Magnite Inc.
- Formerly: Rubicon Project
- Type: Public
- Traded as: Nasdaq: MGNI
- Industry: Internet Computer software Advertising
- Founded: Los Angeles, California (May 1, 2007)
- Headquarters: United States
- Area served: Worldwide
- Key people: Michael Barrett, President & CEO
- Revenue: US$714 million (2025)
- Net income: US$145 million (2025)
- Website: www.magnite.com

= Magnite Inc =

American advertising technology firm

Magnite Inc. (formerly Rubicon Project) is an American online advertising technology firm based in Los Angeles, California. The company was formed following a merger between Rubicon Project and Telaria in 2020.

==History==
Rubicon Project was founded in 2007 by Frank Addante, Craig Roah, Duc Chau and Julie Mattern, who had previously worked together at L90/adMonitor, an online advertising network.

By April 2009, the company had raised $33 million in venture funding led by Clearstone Venture Partners, IDG Ventures Asia and Mayfield Fund. The company also secured $8 million in venture debt from Silicon Valley Bank.

In February 2014, Rubicon Project filed for an IPO and went public in April 2014 opening at over $20 per share. The stock fell back to about $16 per share later in the month.

In March 2014, the company was named number two on the top Ad Exchange Entities by comScore.

In February 2017, the company released its president and several other top executives. On March 14, 2017, CEO and founder Frank Addante stepped down from his position to take the role of chairman. The company announced Michael Barrett, previously the chief executive of mobile advertising marketplace Millennial Media and chief revenue officer at Yahoo!, would be the new chief executive.

In May 2024, Netflix announced its first expansion of its advertising partnerships to include Magnite, The Trade Desk and Google DV360.

On May 19, 2025, OSN has chosen Magnite, the independent sell-side advertising company, to power its new “Advanced TV” advertising solution.
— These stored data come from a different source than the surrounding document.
/-- The rows of operand A as they stream into the engine (R291); of a tile each row is 256 bytes. -/
def veStreamed (s : State) (k : Nat) (c : VeCmd) : List (List Byte) :=
  if c.srcA = 1 then List.replicate c.rows.toNat []
  else (List.range c.rows.toNat).map (fun r =>
    (veBytes s k c.srcA.toNat (c.aAddr.toNat * 64 + r * c.pitchA.toNat * 64) (rowBytes c.fmtA.toNat (c.cplx == 1) c.cols.toNat)).bytes)

/-- A command that has its slots runs to its end: results written row by row, the flag gathered, slots freed, the step left to
be reported complete (R130, R132, R144, R146, R147). Every operand and old value is read before anything is written (log entry 211). -/
def veRun (s : State) (k step : Nat) (c : VeCmd) : State :=
  let done (s : State) : State := modCore s k (fun x => { x with
    veBusy := x.veBusy ++ [step], veCycles := x.veCycles + veCost c })
  if c.opcode = 0 ∨ c.rows = 0 ∨ c.cols = 0 then done (popSlots s k c)
  else
    match badRead (veReads s k c) with
    | some g => engineFault s (veUnit k) (badCause g) g.at_
    | none =>
      if veErrBad s k c then engineFault s (veUnit k) causeUncorrectable 0
      else
        let d := veDest c
        let old := if c.acc = 1 then (List.range d.1).map (dstRow s k c) else []
        let res := veCompute s k c old
        let key := veKey s k step
        let fold1 := c.acc = 1 ∧ ¬ (c.opcode = 0x40 ∧ c.axis = 1)
        let rows := collect (res.1.zipIdx.map (fun (row, r) =>
          putRow c key d.2.2.1 d.2.2.2 r row (if fold1 then old[r]? else none)))
        let s := (veRegReads c).foldl (fun s p => countErrs s (veUnit k) p.1 p.2) (stream s (veUnit k) (veStreamed s k c)).2
        let s := (veCounted s k c).foldl (fun s r => countRead s r.1 r.2) s
        let s := if c.dst = 0 then s else rows.1.zipIdx.foldl (fun s (bs, r) => writeDst s k c r (keepNibble s k c r bs)) s
        let s := setSat s k (veUnit k) 0x13 (res.2 + (if c.dst = 0 then 0 else rows.2))
        countUnit (done (popSlots s k c)) (veUnit k) 0x10 (veCost c)

/-- The vector engine receives a command (R126, R143, R144): one that breaks R143 faults; one whose slots are not there waits,
and those behind it with it. -/
def veIssue (s : State) (k step : Nat) (c : VeCmd) : State :=
  if !veOk c then engineFault s (veUnit k) causeCommand 0
  else if (coreOf s k).veWait.isEmpty && slotsReady s k c then veRun s k step c
  else modCore s k (fun x => { x with veWait := x.veWait ++ [(step, c)] })

/-- Waiting commands run while their slots are there (R126). -/
def veResume : Nat → State → Nat → State
  | 0, s, _ => s
  | fuel + 1, s, k =>
    match (coreOf s k).veWait with
    | [] => s
    | (step, c) :: rest =>
      if slotsReady s k c then
        veResume fuel (veRun (modCore s k (fun x => { x with veWait := rest })) k step c) k
      else s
This marks the first time OSN will offer addressable advertising across its set-top box (STB) linear broadcast and video-on-demand (VOD) inventory. Using Magnite’s SpringServe video platform, targeted ads will now be delivered to OSN set-top boxes across the MENA region.

In September 2025, Magnite filed a lawsuit against Google over alleged monopolistic and anticompetitive behavior.

== Mergers and acquisitions ==

===Rubicon Project acquisitions===
In September 2009, the Rubicon Project acquired OthersOnline, an audience profiling technology company based in Seattle.

In May 2010, the company bought Site Scout, a malware detection company also based in Seattle.

In October 2010, the company acquired Fox Audience Network from News Corp in return for a minority stake in the company. It also received $18 million in additional funding led by Peacock Equity, the venture division of NBC Universal.

In May 2012, Rubicon Project acquired Mobsmith, a mobile technology company.

In August 2012, the company became the top-ranked online advertising company in terms of reach, with a 96.2% audience share, according to rankings provided by ComScore. This placed Rubicon ahead of Google for the first time, and also ahead of other competitors such as AOL and AT&T.

In October 2019, Rubicon Project acquired RTK.io, a header bidding startup for $11 million.

===Merger with Telaria===
In December 2019, Rubicon Project and Telaria announced a merger. Shareholders of Telaria and Rubicon project approved the merger on March 30, 2020, and the merger was completed on April 1.

While the two businesses initially fell under Rubicon Project and operated as two separate brands, the company rebranded under the name Magnite in June 2020. The merger made Magnite the world's largest independent omnichannel sell-side platform.

=== Recent acquisitions ===
In February 2021, Magnite acquired SpotX from European entertainment network RTL Group for $1.17 billion in cash and stock.

In September 2025, Magnite acquired Streamr.ai, a company that specializes in the development of AI-generated assets for small businesses' CTV campaigns.